14. A cell comprising the PKS of claim 12

15. A method to prepare an chalcomycin derivative which method comprises providing extender units to the cell of claim 14.

16. A recombinant expression system capable of producing a chalcomycin synthase domain in a host cell, said system comprising an encoding sequence for a chalcomycin polyketide synthase domain, and said encoding sequence being operably linked to control sequences effective in said cell to produce RNA that is translated into said domain.

17. A host cell modified to contain a recombinant expression system of claim 16.

18. An isolated polypeptide encoded by a recombinant polynucleotide of claim 1.

19. A recombinant host cell comprising a S. bikiniensis chalcomycin PKS polypeptide selected from the group consisting of ChmGI, ChmGII, ChmGIII, ChmGIV, and ChmV.
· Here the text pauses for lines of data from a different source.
/-- The 64-byte units of an image's device section (R360, R362). -/
opaque deviceUnits : Nat

/-- What a save image, or a record of the swap pool, holds once something other than the part has written to its open bytes, by
the step counter. -/
opaque savedImage : Nat → Machine.SavedImage
opaque swappedRecord : Nat → Machine.SwapRec

end Sys2Proof.Config

namespace Sys2Proof.Machine

/-! ### Streams of bytes -/

/-- Bytes in ascending address; none where the spec leaves the byte open. -/
abbrev Stream := List (Option Byte)

def known (l : List Byte) : Stream := l.map some
def unknown (n : Nat) : Stream := List.replicate n none

/-- A part with what follows it up to the next multiple of 64 (R362, R363). -/
def pad64 (x : Stream) : Stream := x ++ unknown (roundUp x.length 64 - x.length)

/-- 32-bit words. -/
def words (l : List W32) : Stream := known (l.flatMap (fun x => bytesLE 4 x.toNat))

/-! ### Cohort records (R363) -/

/-- The names of a cohort in the order of its record: V0 to V(G - 1), then V256 to V(255 + N). -/
def recordNames (g n : Nat) : List Nat := List.range g ++ (List.range n).map (256 + ·)

/-- A tag's code (R134). -/
def VVal.code : VVal → Nat
  | .u _ => 0
  | .a _ _ => 1
  | .g _ => 2

/-- A name's words (R363). -/
def VVal.words : VVal → List W32
  | .u b => [b]
  | .a b s => [b, s]
  | .g l => (List.range 32).map (fun i => l.getD i 0)

/-- The tags of some names, four to a byte, the first in the lowest bits. -/
def tagBytes (l : List VVal) : List Byte :=
  (List.range (cdiv l.length 4)).map (fun i =>
    BitVec.ofNat 8 ((List.range 4).foldl (fun acc k => acc + 4 ^ k * ((l[4 * i + k]?).map VVal.code).getD 0) 0))

/-- A lane's meet entries 1 to 8, the first pushed first; those it does not have are open. -/
def Lane.meetBytes (x : Lane) : Stream :=
  let l := (x.meets.reverse).take 8
  Machine.words l ++ unknown (4 * (8 - l.length))

/-- The fixed part of a cohort record; the layout within the four bytes of the serial cursor at 0xA20 is open (log 26). -/
def Cohort.fixedPart (co : Cohort) : Stream :=
  let lane (f : Lane → W32) : Stream := words (lanes32.map (fun i => f (co.lane i)))
  unknown 64 ++ lane Lane.pc ++ lane Lane.mr ++ lanes32.flatMap (fun i => (co.lane i).meetBytes) ++
  words ((List.range 96).map co.p) ++ words ((List.range 8).map (fun i => (co.j i).1)) ++
  words ((List.range 8).map (fun i => (co.j i).2)) ++ known ((List.range 16).flatMap (fun i => bytesLE 16 (co.d i).toNat)) ++
  unknown 512 ++ known (lanes32.map (fun i => BitVec.ofNat 8 (co.lane i).depth)) ++ unknown 4 ++ known (List.replicate 28 0)

/-- A cohort record. -/
def Cohort.record (co : Cohort) (n : Nat) : Stream :=
  let vs := (recordNames co.g n).map co.v
  let tags := known (tagBytes vs)
  pad64 (co.fixedPart ++ tags ++ unknown (64 * cdiv vs.length 256 - tags.length) ++ words (vs.flatMap VVal.words))

/-! ### Block records and core sections (R362) -/

/-- A block with what its record holds. -/
structure BlockRec where
  block   : Block
  cohorts : List (Nat × Cohort)
  asp     : List Host.Cell
  wbf     : List Host.Cell

/-- The lines of a transaction buffer that hold bytes, in ascending address. -/
def bufLinesOf (m : SMap Byte) : List Nat := (m.map (fun p => p.1 / 64)).foldl (fun acc l => if acc.getLast? == some l then acc else acc ++ [l]) []

/-- One buffered line: its device address, its byte mask and its 64 data bytes; a byte outside the mask is open. -/
def bufLine (m : SMap Byte) (line : Nat) : Stream :=
  let at_ (i : Nat) : Option Byte := m.look (64 * line + i)
  let mask := (List.range 64).foldl (fun acc i => if (at_ i).isSome then acc + 2 ^ i else acc) 0
  known (bytesLE 8 (64 * line) ++ bytesLE 8 mask) ++ (List.range 64).map at_

/-- The parts of a block record between its header and its cohort records. -/
def BlockRec.parts (r : BlockRec) : List Stream :=
  let b := r.block
  let lines := bufLinesOf b.buf
  [match b.table with
    | some t => known ((List.range 1024).flatMap (fun i => bytesLE 2 (t.getD i 0)))
    | none => [],
   lines.flatMap (bufLine b.buf) ++ unknown (80 * (b.bufLines - lines.length)),
   known (bufRead r.asp 0 b.aspBound), known (bufRead r.wbf 0 b.wbfSize),
   (List.range b.k).flatMap (fun t => words (b.tileAll t))]

/-- The cohorts of a block in the order of COHID; none for one that has released its slot. -/
def BlockRec.each (r : BlockRec) : List (Option (Nat × Cohort)) :=
  (List.range r.block.slots.length).map (fun k => r.cohorts.find? (fun c => c.2.cohid == k))

/-- The record of a cohort that has released its slot: it holds no name any more, and its fixed part is open (DEDUCED, log 26). -/
def releasedRecord : Nat := 0xA40

/-- A block record with its NCOH cohort records. -/
def BlockRec.stream (r : BlockRec) : Stream :=
  unknown 256 ++ r.parts.flatMap pad64 ++ r.each.flatMap (fun x => match x with
    | some c => c.2.record r.block.n
    | none => unknown releasedRecord)

/-- A block record of the swap pool: the meet extensions of its deep cohorts follow (R364). -/
def BlockRec.swapStream (r : BlockRec) : Stream :=
  r.stream ++ unknown (7168 * (r.cohorts.filter (fun c => c.2.serial)).length)

/-- The record of a block of an image. -/
def SavedImage.blockRec (i : SavedImage) (bi : Nat) (b : Block) : BlockRec :=
  { block := b, cohorts := sortBy (fun c => c.2.cohid) (i.cohorts.filter (fun c => c.2.blk == bi)), asp := i.asp.get bi [],
    wbf := i.wbf.get bi [] }

/-- The blocks of a core. -/
def SavedImage.coreBlocks (i : SavedImage) (core : Nat) : List (Nat × Block) := i.blocks.filter (fun p => p.2.core == core)

/-- What stands before a core's block records: its header and the records of its stopped copies. -/
def SavedImage.coreHead (i : SavedImage) (core : Nat) : Stream :=
  unknown (64 + 64 * (i.copies.filter (fun c => c.1 == core && c.2.2.stopped)).length)

/-- A core section; none for a core that holds nothing. -/
def SavedImage.section_ (i : SavedImage) (core : Nat) : Stream :=
  match i.coreBlocks core with
  | [] => []
  | l => i.coreHead core ++ l.flatMap (fun p => (i.blockRec p.1 p.2).stream)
20. The host cell of claim 19 that is S. fradiae.

21. A recombinant S. bikiniensis cell in which a chmGI, chmGII, chmGIII, chmGIV, or chmV is disrupted so as to reduce or eliminate production of chalcomycin.
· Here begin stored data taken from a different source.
-- ==== Sys2Proof/Safety.lean ====
section
/-! DEFINITION. The words in which claims are stated: a step that goes on, the form of the stores that every step is to keep,
an instruction that has passed the checks that every instruction makes, and what the state after it has in common with the
state before. -/

namespace Sys2Proof

/-- What a row that stands for a word of a cell is issued as: its cell, its extended word (R175) and its size (R170). -/
def Instr.form (i : Instr) : Option (Cell × ExtWord × Nat) :=
  match i.word with
  | some (.base c w) => some (c, w.toExt, i.size)
  | some (.ext c w) => some (c, w, i.size)
  | _ => none

namespace Machine

/-! ### Steps and stores -/

/-- A step goes on. -/
def State.goesOn (s : State) : Prop := ∃ t, step s = .next t

/-- The stores of the part are in their canonical form. -/
def State.storesOk (s : State) : Prop :=
  Memory.wf s.mem = true ∧ ∀ c ∈ s.cores, bufWf c.2.asp = true ∧ bufWf c.2.wbf = true

/-! ### An instruction at issue (R192) -/

/-- What an instruction sees when the group at the cursor issues it. -/
def State.envFor (s : State) (i : Instr) : Option Env :=
  match i.form, s.issuer with
  | some (c, w, n), some x => some (envOf s x.slot x.co x.blk c w ((c.ty w).getD .b32) x.group n)
  | _, _ => none

/-- The instruction has passed steps 1 to 5 of R192 but its own: its encoding and its names are legal, some lane is active,
and the scoreboard does not hold it. -/
structure State.Passes (s : State) (i : Instr) (e : Env) : Prop where
  env    : s.envFor i = some e
  form   : i.WellFormed
  names  : e.namesOk = true
  active : e.act ≠ 0
  ready  : e.held = false

/-- The state in which an instruction completes that has made `t` of the state: the group goes on after it. -/
def Env.completes (e : Env) (t : State) : State := (t.advance e.slot e.group e.pc e.next []).mark false

/-- The state in which its lanes go to the offsets of `dst`, and the others of the group go on after it. -/
def Env.branches (e : Env) (t : State) (dst : List (Mask × W32)) : State :=
  (t.advance e.slot e.group e.pc e.next dst).mark false

/-- The state in which it raises a precise trap (R342). -/
def Env.traps (e : Env) (t : TrapInfo) : State := (e.s.takeTrap e.slot e.group e.pc t).mark false

/-! ### What stays as it was -/

/-- Nothing of the part changes but the issuing cohort, which becomes `co`. -/
structure Env.OnlyCohort (e : Env) (t : State) (co : Cohort) : Prop where
  here  : t.cohort e.slot = some co
  there : ∀ k, k ≠ e.slot → t.cohort k = e.s.cohort k
  part  : { t with cohorts := e.s.cohorts, cur := e.s.cur } = e.s
  bytes : ∀ key a, t.physByte key a = e.s.physByte key a

/-- The lanes of the group stand at the next instruction; nothing else of any lane changes. -/
def Env.MovedOn (e : Env) (co : Cohort) : Prop :=
  ∀ l < 32, co.lane l = if e.group.has l then { e.co.lane l with pc := e.next } else e.co.lane l

/-- Of the V registers only those of `ds` change, of the predicates only those of `ps`, and a lane that runs and is not active
keeps its contents of each (R199); FPCTL may gain sticky bits; every other register, counter and control of the cohort is as
before. -/
structure Env.RegisterFrame (e : Env) (t : State) (co : Cohort) (ds ps : List Nat) : Prop where
  only   : e.OnlyCohort t co
  lanes  : e.MovedOn co
  regs   : ∀ n, n ∉ ds → co.v n = e.co.v n
  vkeep  : ∀ n, ∀ l < 32, e.co.live.has l = true → e.act.has l = false → (co.v n).at l = (e.co.v n).at l
  preds  : ∀ n, n ∉ ps → co.p n = e.co.p n
  pkeep  : ∀ n l, e.act.has l = false → (co.p n).has l = (e.co.p n).has l
  sticky : e.co.fpctl &&& co.fpctl = e.co.fpctl ∧ (e.co.fpctl ^^^ co.fpctl) &&& ~~~ 0x3F#32 = 0
  other  : co = { e.co with lanes := co.lanes, waits := co.waits, vregs := co.vregs, preds := co.preds, fpctl := co.fpctl }

/-- The active lanes of the group have gone to `dst`, its other lanes on to the next instruction. Of the V registers only those
of `ds` change, in active lanes; beside them only the group the quarter goes on with, and the waits, of the cohort change. -/
structure Env.Jumps (e : Env) (t : State) (co : Cohort) (dst : Nat → W32) (ds : List Nat) : Prop where
  only  : e.OnlyCohort t co
  lanes : ∀ l < 32, co.lane l = if e.group.has l then { e.co.lane l with pc := if e.act.has l then dst l else e.next } else e.co.lane l
  regs  : ∀ n, n ∉ ds → co.v n = e.co.v n
  vkeep : ∀ n, ∀ l < 32, e.co.live.has l = true → e.act.has l = false → (co.v n).at l = (e.co.v n).at l
  other : co = { e.co with lanes := co.lanes, waits := co.waits, vregs := co.vregs, curMask := co.curMask, elected := co.elected }

/-- What an instruction that writes device memory leaves: the V registers of `ds` change in active lanes; the device physical
bytes outside `wrote` read as before under the cohort's key; of the other cohorts nothing changes but the conflict marks of
their open transactions. -/
structure Env.StoreFrame (e : Env) (t : State) (co : Cohort) (ds : List Nat) (wrote : Nat → Prop) : Prop where
  here  : t.cohort e.slot = some co
  lanes : e.MovedOn co
  regs  : ∀ n, n ∉ ds → co.v n = e.co.v n
  vkeep : ∀ n, ∀ l < 32, e.co.live.has l = true → e.act.has l = false → (co.v n).at l = (e.co.v n).at l
  other : co = { e.co with lanes := co.lanes, waits := co.waits, vregs := co.vregs }
  there : ∀ k x, k ≠ e.slot → e.s.cohort k = some x → ∃ y, t.cohort k = some y ∧ y = { x with tx := y.tx }
  bytes : ∀ a, ¬ wrote a → t.physByte e.key a = e.s.physByte e.key a
  rest  : { t with cohorts := e.s.cohorts, cur := e.s.cur, mem := e.s.mem, lineKeys := e.s.lineKeys } = e.s

/-- The destination D takes a result: it is ZV, or a general name, or the issue is full and the result not general (R132,
R137). -/
def Env.destTakes (e : Env) (uniform : Bool) : Prop :=
  e.w.d.toNat = zv ∨ e.w.d.toNat < 256 ∨ (e.full = true ∧ uniform = true)

/-- D is a narrow name. -/
def Env.narrow (e : Env) : Prop := 256 ≤ e.w.d.toNat ∧ e.w.d.toNat ≠ zv

/-! ### Integers and predicates by lane (R151, R196) -/

/-- The value an operand of a type has in a word: its low bits, signed or natural. -/
def asInt (t : Ty) (x : W32) : Int :=
  if t.signed then (x.setWidth t.bits).toInt else ((x.setWidth t.bits).toNat : Int)

/-- Wrap to a type, extended to the register's 32 bits. -/
def wrapTo (t : Ty) (x : Int) : W32 :=
  if t.signed then (BitVec.ofInt t.bits x).signExtend 32 else (BitVec.ofInt t.bits x).setWidth 32

/-- The least and the greatest value of a type. -/
def leastOf (t : Ty) : Int := if t.signed then -(2 ^ (t.bits - 1)) else 0
def greatestOf (t : Ty) : Int := if t.signed then 2 ^ (t.bits - 1) - 1 else 2 ^ t.bits - 1

/-- The exact result of an integer instruction (R206, R152), by major opcode. -/
def exactInt (opc : Nat) (t : Ty) (a b c : Int) : Int :=
  match opc with
  | 0x20 => a + b
  | 0x21 => a - b
  | 0x22 => a * b
  | 0x23 => (a * b) / 2 ^ 32
  | 0x24 => a * b + c
  | 0x25 => if b = 0 then (if t.signed then -1 else 2 ^ t.bits - 1) else a.tdiv b
  | 0x26 => if b = 0 then a else a - b * a.tdiv b
  | 0x27 => if a ≤ b then a else b
  | 0x28 => if a ≤ b then b else a
  | 0x29 => if a < 0 then -a else a
  | _ => -a

/-- The sources of a lane, and the values an integer instruction reads there. -/
def Env.ia (e : Env) (l : Nat) : Int := asInt e.ty (e.va.at l)
def Env.ib (e : Env) (l : Nat) : Int := asInt e.ty (e.vb.at l)
def Env.ic (e : Env) (l : Nat) : Int := asInt e.ty (e.vc.at l)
22. A recombinant DNA molecule encoding a first protein comprising one or more modules of a chalcomycin PKS and a second protein comprising one or more modules of a tylosin PKS or spiramycin PKS.
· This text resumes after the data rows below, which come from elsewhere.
-- ==== Sys2Proof/Certificates/Slice0/Obligations.lean ====
section
/-! DEFINITION. The statements about the model, for the provers. OBLIGATIONS.json gives each its kind, its tier and the rules
of spec/ it rests on. -/

open Sys2Proof Sys2Proof.Machine

/-! ### Words (spec/08_formats_opcode_map.md) -/

/-- O1. Words of the worked code image and of the table of sample words, in bytes from the lowest address, decode to the
instructions they stand for. -/
def Obligations.WrittenWordsDecode : Prop :=
  decode [0x0C, 0, 0, 0] = .ok (.gets { gn := false, gp := 0, d := 0, a := 0, b := 0, lit := none }) 4 ∧
  decode [0x80, 0x40, 0, 0] = .ok (.iadd { gn := false, gp := 0, d := 1, a := 0, b := 0, lit := none }) 4 ∧
  decode [0x42, 0x24, 0, 0, 0x4C, 0, 0, 0, 0, 0, 0, 0] =
    .ok (.bra { gn := true, gp := 1, d := 0, a := 0, b := 0, lit := some 0x4C }) 12 ∧
  decode [0x0B, 0, 0, 0, 0, 1, 0, 0, 0, 0, 0, 0, 0x10, 0, 0, 0, 0, 0, 0, 0] =
    .ok (.movlExt { fmt := 0, sub := 0, gn := false, gp := 0, moda := 0, a := 0, d := 256, modb := 0, ru := 0, c := 0, b := 0,
                    lit := some 0x10 }) 20 ∧
  decode [0x01, 0x01, 0x08, 0x70, 1, 0, 0, 0, 0, 1, 0, 0] =
    .ok (.isetExt { fmt := 7, sub := 2, gn := false, gp := 0, moda := 0, a := 0, d := 1, modb := 0, ru := 0, c := 0, b := 256,
                    lit := none }) 12 ∧
  decode [0xE4, 0x03, 0, 0] = .ok (.hint 0xF9 { gn := false, gp := 0, d := 0, a := 0, b := 0, lit := none }) 4 ∧
  decode [0, 0, 0, 0] = .refused .reservedCell ∧ decode [0x90, 0, 0, 0] = .refused .badLen ∧
  decode [0x01, 0, 0, 0, 0, 0, 0] = .refused .truncated

/-- O2. Decoding what the encoder writes of a well-formed instruction that has a word gives the instruction back, whatever bytes
follow it. The other direction: the bytes an instruction was decoded from are the bytes the encoder writes of it, so that no
bit of a word is dropped. -/
def Obligations.EncodingRoundTrips : Prop :=
  (∀ (i : Instr) (rest : List Byte), i.WellFormed → i.word ≠ none → decode (encode i ++ rest) = .ok i i.size) ∧
  (∀ (bs : List Byte) (i : Instr) (n : Nat), decode bs = .ok i n → i.size = n ∧ encode i = bs.take n)

/-- O3. A word of a reserved cell, and a word whose LEN its cell does not allow, is no instruction; when a group issues at one, it
raises ILLEGAL with PC at word 0 (R188, R190). That the lanes named are the whole group, whatever the guard, is the model's
reading (log 6, DEDUCED). The rows that stand for words that are no instruction: a reserved encoding, and a word past the code
size, raise ILLEGAL over the group with PC at word 0; a fetch that fails translation parks the cohort with PC at the
instruction (R172, R190, R353). -/
def Obligations.ReservedWordsTrap : Prop :=
  ((∀ (bs : List Byte) (r : RawWord) (opc : BitVec 8) (x : Bool) (lit : Bool), rawWord bs = some r →
     (match r with
      | .base o w => o = opc ∧ x = false ∧ lit = w.lit.isSome
      | .ext o w => o = opc ∧ x = true ∧ lit = w.lit.isSome) → isHint opc.toNat = false →
     (cellOf opc.toNat = none → decode bs = .refused .reservedCell) ∧
     (∀ c, cellOf opc.toNat = some c → c.lenOk x lit = false → decode bs = .refused .badLen)) ∧
   ∀ (s : State) (x : Issuer) (bs : List Byte) (why : DecodeRefusal), s.issuer = some x → s.fetch x = .ok bs →
     decode bs = .refused why →
     s.issueHere = .next ((s.takeTrap x.slot x.group x.pc { code := 1, mask := x.group }).mark false)) ∧
  (∀ (s : State) (x : Issuer), s.issuer = some x →
     let trapped := (s.takeTrap x.slot x.group x.pc { code := 1, mask := x.group }).mark false
     exec .illegalEncoding s = .next trapped ∧
     (s.fetch x = .pastEnd → exec (.fetchFault .pastEnd) s = .next trapped) ∧
     ∀ va err, s.fetch x = .fault va err →
       ∃ t co r, exec (.fetchFault .translation) s = .next t ∧ t.cohort x.slot = some co ∧
         (x.co.park = none → co.park = some r ∧ r.code = err.code ∧ r.cls = 2 ∧ r.pc = x.pc ∧ r.mask = x.group ∧ r.addr = va))

/-! ### Steps -/

/-- O4. A step runs the decoded instruction: in a clock of a quarter whose first candidate is the cohort in `slot`, whose first
group to try is `g`, and at whose PC the fetched bytes decode to `i`, the step is exec of `i` in the state with the cursor at
that group. Afterwards the cohort has issued in this clock; the candidates after it, `rest`, have had their turn without
issuing; and the accesses to the meet extensions of the quarter's cohorts follow. The group that issues: when the cursor names
a cohort with a running lane and the fetched bytes decode to an instruction, the issue is exec of that instruction (R172,
R192). -/
def Obligations.StepRunsDecodedInstruction : Prop :=
  (∀ (s s1 s2 s3 t : State) (core q : Nat) (switch : Bool) (slot : Nat) (rest : List Nat) (co : Cohort) (g : Mask)
     (others : List Mask)
     (x : Issuer) (bs : List Byte) (i : Instr) (n : Nat),
     s.nextAction = (.quarter core q switch, s1) → core < 64 → q < 4 → s1.coreRuns core = true →
     s2 = s1.prepare core q → s2.candidates core q = slot :: rest → s2.cohort slot = some co → co.vglimit = [] →
     co.groupOrder switch = g :: others → s3 = s2.choose slot g → s3.issuer = some x → s3.fetch x = .ok bs →
     decode bs = .ok i n → exec i s3 = .next t → t.cur.waited = false →
     step s = closeClock (s1.quarterCohorts core q)
       ((t.updCohort slot (fun co => { co with idle := 0, aged := none })).serve switch true rest)) ∧
  (∀ (s : State) (x : Issuer) (bs : List Byte) (i : Instr) (n : Nat), s.issuer = some x → s.fetch x = .ok bs →
     decode bs = .ok i n → s.issueHere = exec i s)

/-- O5. In a state whose table of cohorts names each slot once, every step answers a next state, whose table again names each slot
once: no run of the model from such a state ends in a fault or a refusal. -/
def Obligations.EveryStepGoesOn : Prop :=
  ∀ s : State, s.cohorts.wf = true → ∃ t, step s = .next t ∧ t.cohorts.wf = true

/-- O6. Every step keeps the stores in their canonical form: device memory, and every core's scratchpad and weight buffer. -/
def Obligations.StepKeepsStores : Prop := ∀ s t : State, s.storesOk → step s = .next t → t.storesOk

/-- O7. After reset the stores are in their canonical form, nothing is resident, no VF is current, and Grotto is in BOOT. -/
def Obligations.ResetState : Prop :=
  State.reset.storesOk ∧ State.reset.cohorts = [] ∧ State.reset.blocks = [] ∧ State.reset.curVf = none ∧
  State.reset.released = false ∧ State.reset.grotto.mbstate = .boot ∧
  (∀ v, (State.reset.vf v).state = .idle ∧ (State.reset.vf v).seq = 1 ∧ (State.reset.vf v).quantum = 0) ∧
  (∀ d, (State.reset.die d).rate = 0x1000 ∧ (State.reset.die d).temg = 105 ∧ (State.reset.die d).tthr = 95 ∧
    (State.reset.die d).tboost = 85 ∧ (State.reset.die d).pool = 64) ∧
  ∀ c, (State.reset.core c).wallet = 0 ∧ (State.reset.core c).cycle = 0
23. The DNA molecule of claim 22 wherein the hybrid polyketide synthase comprises one or more polypeptides of a chalcomycin PKS and one or more polypeptides of a tylosin PKS or spiramycin PKS.

24. A recombinant host cell comprising a hybrid polyketide synthase comprising one or more modules of a chalcomycin PKS and one or more modules of a tylosin PKS or spiramycin PKS.

25. A recombinant DNA molecule, comprising a sequence of at least about 200, optionally at least about 500, basepairs with a sequence identical or substantially identical to a protein encoding region of SEQ ID NO:1.

26. The DNA molecule of claim 25 that encodes a polypeptide, module or domain derived from a chalcomycin polyketide synthase (PKS) gene cluster.

27. A method of producing a polyketide, which method comprises growing the recombinant host cell of claim 17 or 24 under conditions whereby a polyketide synthesized by a PKS comprising a protein encoded by said recombinant DNA molecule is produced in the cell.

28. The method of claim 27 further comprising recovering the synthesized polyketide.

29. The method of claim 28 further comprising chemically modifying said polyketide.

30. The method of claim 28 further comprising formulating said polyketide for administration to a mammal.